Figured I'd get back to it. I am tryna slow down again. Me constantly being like.. high high starts to get in the way I'm seeing. I can get away with it within the first like hour halfish buuut past that I get really out of it and I process shit super slow. I've actually always had this problem now that I'm looking back tbh. But usuallyyyy I'd just dose again during that period and I'd be fine. But with how much i take off rip I have hydration issues by the first and I'm sure taking dose after dose prolly would exasperate that a bit
I'm actually halfway through the bottle now. It was kinda weird to see. It's felt like it's unlimited ever since I bought the giant bottle but 4 months later andd I've emptied the rest of it into the container I hide em in. I don't know how I feel about it.
Oh right uh I dunno if I had done it by the time I posted the other one but I went ghost for like.. 4-5ish days and that was.. eventful. Wasn't planned. I was sad one day and I just continued ignoring everything until a less closeish friend of mine reached out. He considers me his best friend but even with that we don't talk that that much. So once HEEE start going through hoops to try and reach out I was like o uh maybe I took it too far.
All in the past now it's been about a week being back. I try and let myself ignore messages more so that I feel more comfortable giving myself space without needing as long as a break. Well. That's the nice way of looking at it. Whatever uh. R and me have been fine. Had some technical issues with insta and I wasn't on as much cause of it which wasn't a great look after all that. I felt so bad. She cried a few times while I was gone. Unlike me and the other dude we do talk everyday and while the shit aint as like.. ig attentive as it used to be, we do usually get back to each other a bunch throughout the day so she damn near instantly thought something was off..
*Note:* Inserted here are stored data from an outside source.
/-- Settles O24: a derived pair's address is the quotient and the remainder of the bit index by the width of the words. -/
theorem resolvedAddressLocatesBit : Obligations.ResolvedAddressLocatesBit := by
  intro c hwf inst shift mask bitIndex hderived array hfit
  dsimp only
  rw [toNat_resolvedWordIndex, hderived.toNat_resolvedBitOffset (tableWf_tableOf hwf inst)]
  have hwidth : 0 < period shift := Nat.two_pow_pos _
  refine ⟨fun hbounds => ⟨?_, _, hostSetBit_eq_setWordBit _ hbounds, length_setWordBit _ _ _, ?_⟩,
    hostBits_of_not_inBounds _⟩
  · rw [hostTestBit_of_inBounds _ hbounds, testBit_bitSequence hwidth hfit]
  · exact testBit_bitSequence_setWordBit hwidth hfit (inBounds_iff.1 hbounds)

end Sys2Proof.Machine

/-! Last, two copies clocked in either order (20_memory.md R30), and the bytes of a vector (R25). -/

namespace Sys2Proof.Machine

/-! ### Two cycles -/

section TwoCycles

variable {c : Config} {native hash : Block c.idxW}

/-- The invariant speaks of the copies only, so it holds under any schedule. -/
theorem State.Inv.reschedule {inputs : List (HostCycle c.idxW)} {sel : InstanceId}
    (h : State.Inv ⟨c, native, hash, inputs, sel⟩) (inputs' : List (HostCycle c.idxW)) (sel' : InstanceId) :
    State.Inv ⟨c, native, hash, inputs', sel'⟩ := by
  refine ⟨h.1, fun inst => ?_⟩
  cases inst with
  | native => exact h.block_ok .native
  | hash => exact h.block_ok .hash

/-- From a good state two steps take each copy through its own of the two cycles, and the host last drives the second's copy. -/
theorem run_two_cycles {first second : HostCycle c.idxW} {rest : List (HostCycle c.idxW)} {sel : InstanceId}
    (h : State.Inv ⟨c, native, hash, first :: second :: rest, sel⟩) :
    Sys2Proof.core.run 2 (⟨c, native, hash, first :: second :: rest, sel⟩ : State) =
      .next (afterCycles c native hash [first, second] rest second.inst) := by
  have hstep := step_of_inv h rfl
  have hgood := h.clocked first (second :: rest)
  rw [clocked_eq_afterCycles] at hstep hgood
  have hstep' := step_of_inv hgood rfl
  rw [run_succ_of_next hstep, run_succ_of_next hstep', run_zero,
    afterCycles_cons first [second] rest second.inst first.inst]
  exact congrArg _ (clocked_eq_afterCycles second _ rest first.inst)

end TwoCycles

/-- Settles O42: in either order each copy goes through its own cycle, and from a good state neither order stops. -/
theorem copiesCommute : Obligations.CopiesCommute := by
  intro c native hash p q rest sel hinv
  exact ⟨_, _, run_two_cycles hinv, run_two_cycles (hinv.reschedule (⟨.hash, q⟩ :: ⟨.native, p⟩ :: rest) sel)⟩

/-! ### Bytes -/

/-- The low bytes of a number spell what is left of it in that many bytes. -/
theorem valueOfBytes_lowBytes (n v : Nat) : valueOfBytes (lowBytes n v) = v % 256 ^ n := by
  induction n generalizing v with
  | zero => rw [lowBytes, valueOfBytes, Nat.pow_zero, Nat.mod_one]
  | succ n ih =>
    calc valueOfBytes (lowBytes (n + 1) v) = v % 256 + 256 * (v / 256 % 256 ^ n) := by
          rw [lowBytes, valueOfBytes, ih, BitVec.toNat_ofNat]
      _ = v % 256 ^ (n + 1) := by rw [Nat.pow_succ', Nat.mod_mul]

@[simp] theorem inByteOrder_inByteOrder (order : ByteOrder) (bytes : List (BitVec 8)) :
    inByteOrder order (inByteOrder order bytes) = bytes := by
  cases order with
  | leastFirst => rfl
  | mostFirst => exact List.reverse_reverse bytes

/-- The bytes of a vector have room for all of its bits. -/
theorem two_pow_reqW_le (idxW : Nat) : 2 ^ reqW idxW ≤ 256 ^ vectorBytes idxW := by
  have hbits : 256 ^ vectorBytes idxW = 2 ^ (8 * vectorBytes idxW) := (Nat.pow_mul 2 8 _).symm
  rw [hbits]
  exact Nat.pow_le_pow_right (by decide) (by rw [vectorBytes]; omega)

/-- 20_memory.md R25: reading bytes in the order they were laid out in gives the vector back. -/
theorem fromHostBytes_toHostBytes {idxW : Nat} (order : ByteOrder) (v : Vec idxW) :
    fromHostBytes order (toHostBytes order v) = v := by
  rw [fromHostBytes, toHostBytes, inByteOrder_inByteOrder, valueOfBytes_lowBytes,
    Nat.mod_eq_of_lt (v.isLt.trans_le (two_pow_reqW_le idxW)), BitVec.ofNat_toNat, BitVec.setWidth_eq]

/-! ### HOST_BYTE_ORDER -/

section HostByteOrder

variable (s : State) (order : ByteOrder) (inst : InstanceId)

theorem block_withByteOrder : (s.withByteOrder order).block inst = s.block inst := by
  cases inst <;> rfl

theorem tableOf_withByteOrder : tableOf (s.withByteOrder order).cfg inst = tableOf s.cfg inst := by
  cases inst <;> rfl

end HostByteOrder
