-- ==== Sys2Proof/Word.lean ====
section
/-! DEFINITION. The plain types of the machine: bytes, words, lane masks and sparse tables. -/

namespace Sys2Proof

/-- One byte (R2). -/
abbrev Byte := BitVec 8

/-- A 32-bit register or instruction word (R2, R57). -/
abbrev Word := BitVec 32

/-- A 64-bit scalar register, CSR or quadword (R2). -/
abbrev DWord := BitVec 64

/-- One bit for each of the at most 1 024 lanes of a team (R13, R15). -/
abbrev Lanes := BitVec 1024

/-- One 64-byte flit of a rein channel or of the fabric (R173, R347). -/
abbrev Flit := BitVec 512

/-- One 128-byte line of L2 (R366); byte i is bits 8i+7:8i. -/
abbrev LineData := BitVec 1024

/-- A sparse table: entries by strictly rising key; a key that is not listed has no entry. -/
abbrev Tab (α : Type) := List (Nat × α)

end Sys2Proof
end

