/-- An inbound RDMA operation (R364): partition, queue pair, key, address, length, bytes, the two operands of
FETCH_ADD and CMP_SWAP, and the packet sequence number. -/
structure Rdma where
  part : Nat
  qp : Nat
  rkey : Nat
  addr : Nat
  len : Nat
  data : List Nat
  x : Nat
  y : Nat
  psn : Nat
deriving DecidableEq, Repr

/-- A command packet of work queue q: FLG, ARG, LEN and the quadwords after the header (R334). -/
structure Pkt where
  q : Nat
  flg : Nat
  arg : Nat
  len : Nat
  qw : List Nat
deriving DecidableEq, Repr

/-- A management request of a partition's management queue pair (R345). `odd` is the OP of a request whose quadword 0 is malformed, with an
OP that no table names or with other bits set: it may stand in any row. -/
structure Mgmt where
  part : Nat
  odd : Option Nat
  tag : Nat
  q1 : Nat
  q2 : Nat
  q3 : Nat
  q4 : Nat
  q5 : Nat
  q6 : Nat
  q7 : Nat
deriving DecidableEq, Repr

/-- An error event (R393): code, instance, address, partition (15 the package) and context (63 none). -/
structure RasEv where
  code : Nat
  inst : Nat
  addr : Nat
  part : Nat
  ctx : Nat
deriving DecidableEq, Repr

/-- An inbound connection request (R362, R379): partition, queue pair (256 the management queue pair) and the requester. -/
structure Conn where
  part : Nat
  qp : Nat
  mgid : Nat
  qpn : Nat
deriving DecidableEq, Repr
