-- ==== Sys2Proof/Machine/State.lean ====
section
/-! DEFINITION. The state of one package, as plain data: everything the manual gives the machine, and the model's own few
fields. Tables list only what differs from reset; their defaults are in `Ops`. -/

namespace Sys2Proof.Machine

/-! ## Units, packets, traps -/

/-- A unit that issues instructions: a team of a block, or the block's coachman (R13, R233). -/
structure UnitId where
  core : Nat
  bslot : Nat
  team : Nat
  coach : Bool
deriving DecidableEq, Repr

/-- How the last instruction of the current unit ended; the step reads it to advance the program counter (log 1). -/
inductive Fate where
  /-- it is done: the unit goes on at the next slot -/
  | completed
  /-- it has set the program counter itself (R62) -/
  | transferred
  /-- it raised a cause, and the trap entry or the escalation has been performed -/
  | trapped
  /-- it cannot finish yet and is tried again (R23) -/
  | stalled
  /-- the unit has ended (EXIT, MEND) -/
  | ended
deriving DecidableEq, Repr

/-- Whether a unit runs (R28, R287). -/
inductive UnitStatus where
  | running
  | stopped
  | exited
  | terminated
deriving DecidableEq, Repr

/-- What a cause carries into ECAUSE, EADDR and EINFO (R282). -/
structure Cause where
  code : Nat
  lane : Nat
  imm : Nat
  flag : Nat
  wd : Bool
  after : Bool
  ovf : Bool
  inj : Bool
  addr : Nat
  info : Nat
deriving DecidableEq, Repr

/-- A fault recorded under a flag for delivery at WAIT (R283, R286). -/
structure FaultRec where
  code : Nat
  addr : Nat
  info : Nat
  lane : Nat
  ovf : Bool
deriving DecidableEq, Repr

/-- One completion flag: outstanding operations and the recorded fault (R69, R286). -/
structure FlagState where
  count : Nat
  record : Option FaultRec
deriving DecidableEq, Repr

/-- The fault record of a stopped unit (R287), and whether it has been enqueued. -/
structure StopRec where
  words : List DWord
  /-- where a resumption goes on: packet and slot of the instruction, or what follows its chain (R287) -/
  pkt : Nat
  slot : Nat
  sent : Bool
deriving DecidableEq, Repr

/-- A destination of a flagged operation in flight (R70): the register class, its logical number, the lanes written, the
flag, and the lanes that stay unspecified after the WAIT: every lane once another instruction has written the register, else
those that met a fault. Classes: 0 vector, 1 scalar, 2 predicate. -/
structure PendDest where
  cls : Nat
  reg : Nat
  lanes : Lanes
  flag : Nat
  op : Nat
  spoiled : Lanes
deriving DecidableEq, Repr

/-- Registers left unspecified until they are written (R70, R21). -/
structure UnspecDest where
  cls : Nat
  reg : Nat
  lanes : Lanes
deriving DecidableEq, Repr

/-- One entry of the mask stack (R105). -/
structure MaskEntry where
  saved : Lanes
  els : Lanes
deriving DecidableEq, Repr

/-- One entry of the held-guard table (R206). -/
structure HeldGuard where
  addr : Nat
  mode : Nat
  scope : Nat
deriving DecidableEq, Repr

/-- What a unit waits for besides its flags (R23). -/
inductive Wait where
  | none
  /-- the operation it issued with no flag, still in flight -/
  | op (id : Nat)
  /-- that operation is complete, with the fault it met -/
  | done (fault : Option FaultRec)
  /-- the completion of generation gen of a barrier it arrived at -/
  | barrier (key gen : Nat)
  /-- a place in order among the readers of a rein FIFO -/
  | rcv (n : Nat)
  /-- asleep until GEN of the arrival object at window offset off differs from k (R203) -/
  | object (off k : Nat)
  /-- asleep until the word at window offset off meets condition m against c (R203) -/
  | word (off m c : Nat)
deriving DecidableEq, Repr

/-- One team (R13, R19, R314). -/
structure Team where
  status : UnitStatus
  /-- what the instruction at each slot waits for -/
  waits : Tab Wait
  /-- packet number, slot, and the packet's words when it is in issue (R58, R68) -/
  pkt : Nat
  slot : Nat
  ibuf : Option (List Nat)
  /-- s0 to s63, and the banked s56 to s63 of P mode at 64 to 71 (R281) -/
  sregs : Tab DWord
  /-- logical vector register × 1 024 + lane (R18) -/
  vregs : Tab Word
  pregs : Tab Lanes
  /-- flagged destinations not yet waited for (R70), and registers left unspecified (R70, R21) -/
  pend : List PendDest
  unspec : List UnspecDest
  mask : Lanes
  mstack : List MaskEntry
  winbase : Nat
  lo : Nat
  /-- f0 to f11, and 15 for the record of operations with no flag (R69, R283) -/
  flags : Tab FlagState
  /-- the record a WAIT has delivered: flag, and the WAIT's packet and slot (R71, R286) -/
  dlv : Option (Nat × Nat × Nat)
  /-- what is recorded under that flag after the delivery and before the record is cleared (R286, R288) -/
  dlvNext : Option FaultRec
  fpflags : BitVec 32
  /-- the flags raised since the packet began, which a write of `fpflags` in it keeps (R47) -/
  fpnew : BitVec 32
  fpmode : BitVec 32
  /-- writes in force from the next packet (R25, R47, R291): by CSR number, `fpmode` at 4 096, `greedy` at 4 097 -/
  pendw : Tab DWord
  greedy : Nat
  /-- issue policy: packets issued in a row, yielded mark, launch timestamp, register-file partition (R18, R24) -/
  consec : Nat
  yielded : Bool
  stamp : Nat
  rfpart : Nat
  /-- the last attempt stalled and nothing has moved since (log 1) -/
  blocked : Bool
  /-- TSTAT (R282) -/
  priv : Bool
  sstep : Bool
  skip : Bool
  epc : DWord
  ecause : DWord
  eaddr : DWord
  einfo : DWord
  efpf : DWord
  efpm : DWord
  bpc : Tab DWord
  wpa : Tab DWord
  wpc : Tab DWord
  /-- mask, mask stack and winbase saved at trap entry (R284) -/
  smask : Lanes
  smstack : List MaskEntry
  swin : Nat
  sndcfg : Tab DWord
  /-- send buffers, one flit each (R174) -/
  snd : Tab (BitVec 128)
  guards : List HeldGuard
  /-- a TINJ held for the next U-mode packet, and a halt request (R285, R289) -/
  tinj : Option Nat
  halt : Bool
  stop : Option StopRec
deriving DecidableEq, Repr

/-- A chain under way (R60): the team as it stood before the chain, and the slots of the members that have taken effect. -/
structure Chain where
  before : Team
  done : List Nat
deriving DecidableEq, Repr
Sorry I'm babbling at this point. Long story short. Habit has gotten pretty bad. When I dipped I was doing it 3x a day and I've been doing 2ish lately. Still a long way from the once every other day I was doing when I originally started this. It makes me really sad honestly. Sometimes I don't even feel like taking my pills for the day but then boom I'm finna cry. Or irritable and have my whole day ruined off a minor annoyance. It don't even feel worth it to fight it anymore. But the hydration thing is kinda bad so I try sometimes ig
I had 2 funerals to go to while I was gone too. One was an old family friend. I never was close with her as like I'm just now really starting to connect with people in my family tbh. But it was still like.. wild. I just visited her around this time last year and one year later she's in the ground. The second one was for a longtime friend of my mom's. I won't lie, I really didn't know her at all. But it happening back to back just rattled me. I had seen them both semi recently and they weren't deathly ill at the time or anything. I just. I dunno. I can't explain why it makes me sad
I had to get high for the funerals. I felt so embarrassed but I just know it'd be easier that way. Though uh I kept circulating on whether they suffered or not and I couldn't stop crying cause of it. I hate that there's a real possibility that they sat there feeling terrified and in agony before they left. That still kills me. I hope they were able to be semi comfortable at least. It's the least they deserve
I'm not high rn but that's finna change. I had to play this game with a friend of mine yesterday while coming down and that shit was.. miserable. I wanted to sleep and lie around but dude bought the game for me specifically for us to play. I wouldn't dare. I was tryna stay sober today just incase he was tryna play earlier today and i didn't wanna risk being gone gone. But atp I think I'll just hop on tomorrow. I'm sick of being like this. I'll just say I got busy.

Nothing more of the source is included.